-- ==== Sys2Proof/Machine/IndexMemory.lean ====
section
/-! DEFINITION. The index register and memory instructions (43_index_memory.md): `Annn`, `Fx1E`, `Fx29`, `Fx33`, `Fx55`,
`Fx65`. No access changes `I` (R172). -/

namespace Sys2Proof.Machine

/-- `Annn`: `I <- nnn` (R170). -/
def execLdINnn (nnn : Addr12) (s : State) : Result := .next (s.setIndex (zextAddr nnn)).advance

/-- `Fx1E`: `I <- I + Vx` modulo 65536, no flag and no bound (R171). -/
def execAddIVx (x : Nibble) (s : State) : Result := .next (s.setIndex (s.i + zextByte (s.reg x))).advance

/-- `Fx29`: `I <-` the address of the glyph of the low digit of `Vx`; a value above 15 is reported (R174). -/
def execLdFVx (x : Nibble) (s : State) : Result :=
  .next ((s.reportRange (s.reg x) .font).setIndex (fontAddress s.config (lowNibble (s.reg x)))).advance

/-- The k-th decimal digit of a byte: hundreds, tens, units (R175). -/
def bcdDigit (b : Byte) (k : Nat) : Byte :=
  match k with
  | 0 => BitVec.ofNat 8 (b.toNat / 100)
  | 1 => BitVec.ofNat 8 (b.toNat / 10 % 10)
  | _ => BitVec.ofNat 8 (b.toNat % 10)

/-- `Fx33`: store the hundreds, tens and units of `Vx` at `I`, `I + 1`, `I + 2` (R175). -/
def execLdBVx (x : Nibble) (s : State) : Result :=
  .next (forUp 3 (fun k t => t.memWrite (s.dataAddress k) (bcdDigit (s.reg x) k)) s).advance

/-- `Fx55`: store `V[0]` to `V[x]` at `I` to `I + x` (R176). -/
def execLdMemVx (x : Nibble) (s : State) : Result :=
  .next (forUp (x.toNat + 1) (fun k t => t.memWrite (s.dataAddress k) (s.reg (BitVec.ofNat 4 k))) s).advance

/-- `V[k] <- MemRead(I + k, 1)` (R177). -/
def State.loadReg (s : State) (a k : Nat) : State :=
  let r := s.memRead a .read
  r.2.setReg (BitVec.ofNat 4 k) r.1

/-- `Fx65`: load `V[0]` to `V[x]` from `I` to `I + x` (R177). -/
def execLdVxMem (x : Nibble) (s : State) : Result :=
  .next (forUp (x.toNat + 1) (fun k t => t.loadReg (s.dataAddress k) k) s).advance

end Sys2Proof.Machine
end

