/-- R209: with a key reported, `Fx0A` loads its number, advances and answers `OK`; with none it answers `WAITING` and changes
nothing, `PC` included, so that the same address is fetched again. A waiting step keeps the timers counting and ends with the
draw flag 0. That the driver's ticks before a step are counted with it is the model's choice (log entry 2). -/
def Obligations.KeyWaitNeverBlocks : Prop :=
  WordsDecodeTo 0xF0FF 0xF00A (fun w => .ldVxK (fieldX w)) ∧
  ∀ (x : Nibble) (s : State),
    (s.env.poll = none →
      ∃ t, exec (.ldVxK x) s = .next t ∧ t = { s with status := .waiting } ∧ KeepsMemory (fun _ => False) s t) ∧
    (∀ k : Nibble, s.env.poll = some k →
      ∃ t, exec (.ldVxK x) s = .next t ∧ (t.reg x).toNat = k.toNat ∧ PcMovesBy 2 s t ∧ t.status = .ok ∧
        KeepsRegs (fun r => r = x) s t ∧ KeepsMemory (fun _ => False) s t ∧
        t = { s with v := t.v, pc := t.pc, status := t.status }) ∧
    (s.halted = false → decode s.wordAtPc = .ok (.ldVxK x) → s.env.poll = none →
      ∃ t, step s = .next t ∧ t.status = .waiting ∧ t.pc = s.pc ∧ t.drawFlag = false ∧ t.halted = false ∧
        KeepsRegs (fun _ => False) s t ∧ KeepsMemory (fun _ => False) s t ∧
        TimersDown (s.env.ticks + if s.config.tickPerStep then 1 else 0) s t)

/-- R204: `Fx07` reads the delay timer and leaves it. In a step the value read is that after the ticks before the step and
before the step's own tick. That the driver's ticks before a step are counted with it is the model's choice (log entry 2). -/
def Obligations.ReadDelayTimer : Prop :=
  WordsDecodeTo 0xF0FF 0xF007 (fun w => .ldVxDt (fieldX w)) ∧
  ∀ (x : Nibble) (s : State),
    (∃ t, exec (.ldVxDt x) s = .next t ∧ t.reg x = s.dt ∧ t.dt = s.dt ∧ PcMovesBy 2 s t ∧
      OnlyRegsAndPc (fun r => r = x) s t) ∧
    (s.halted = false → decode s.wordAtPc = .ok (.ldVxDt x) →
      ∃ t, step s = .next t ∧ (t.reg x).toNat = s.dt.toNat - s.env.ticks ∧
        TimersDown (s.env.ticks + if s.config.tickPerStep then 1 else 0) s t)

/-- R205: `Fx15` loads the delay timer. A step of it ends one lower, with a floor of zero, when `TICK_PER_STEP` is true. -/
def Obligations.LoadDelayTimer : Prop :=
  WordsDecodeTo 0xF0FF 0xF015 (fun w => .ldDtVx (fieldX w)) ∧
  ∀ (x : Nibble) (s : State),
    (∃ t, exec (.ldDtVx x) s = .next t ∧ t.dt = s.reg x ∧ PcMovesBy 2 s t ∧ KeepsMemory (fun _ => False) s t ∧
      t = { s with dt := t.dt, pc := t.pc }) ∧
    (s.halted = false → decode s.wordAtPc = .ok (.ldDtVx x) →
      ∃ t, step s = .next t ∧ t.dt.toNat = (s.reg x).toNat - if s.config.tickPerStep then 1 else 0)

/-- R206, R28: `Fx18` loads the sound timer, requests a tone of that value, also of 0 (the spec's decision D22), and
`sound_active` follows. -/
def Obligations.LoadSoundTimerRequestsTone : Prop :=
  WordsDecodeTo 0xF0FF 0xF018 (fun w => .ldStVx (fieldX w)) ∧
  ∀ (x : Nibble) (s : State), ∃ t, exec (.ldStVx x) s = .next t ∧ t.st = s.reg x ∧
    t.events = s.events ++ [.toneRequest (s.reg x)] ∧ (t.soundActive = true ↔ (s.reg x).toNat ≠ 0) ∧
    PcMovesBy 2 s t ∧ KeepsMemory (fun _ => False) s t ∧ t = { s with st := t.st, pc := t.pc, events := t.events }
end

--- BRIEF ---
In the entries above, restate word for word the lines between the one holding "bound (R171). -/" and the one holding "def execLdFVx (x", inclusive, and nothing besides.

--- TASK ANSWER ---
/-- `Fx1E`: `I <- I + Vx` modulo 65536, no flag and no bound (R171). -/
def execAddIVx (x : Nibble) (s : State) : Result := .next (s.setIndex (s.i + zextByte (s.reg x))).advance

/-- `Fx29`: `I <-` the address of the glyph of the low digit of `Vx`; a value above 15 is reported (R174). -/
def execLdFVx (x : Nibble) (s : State) : Result :=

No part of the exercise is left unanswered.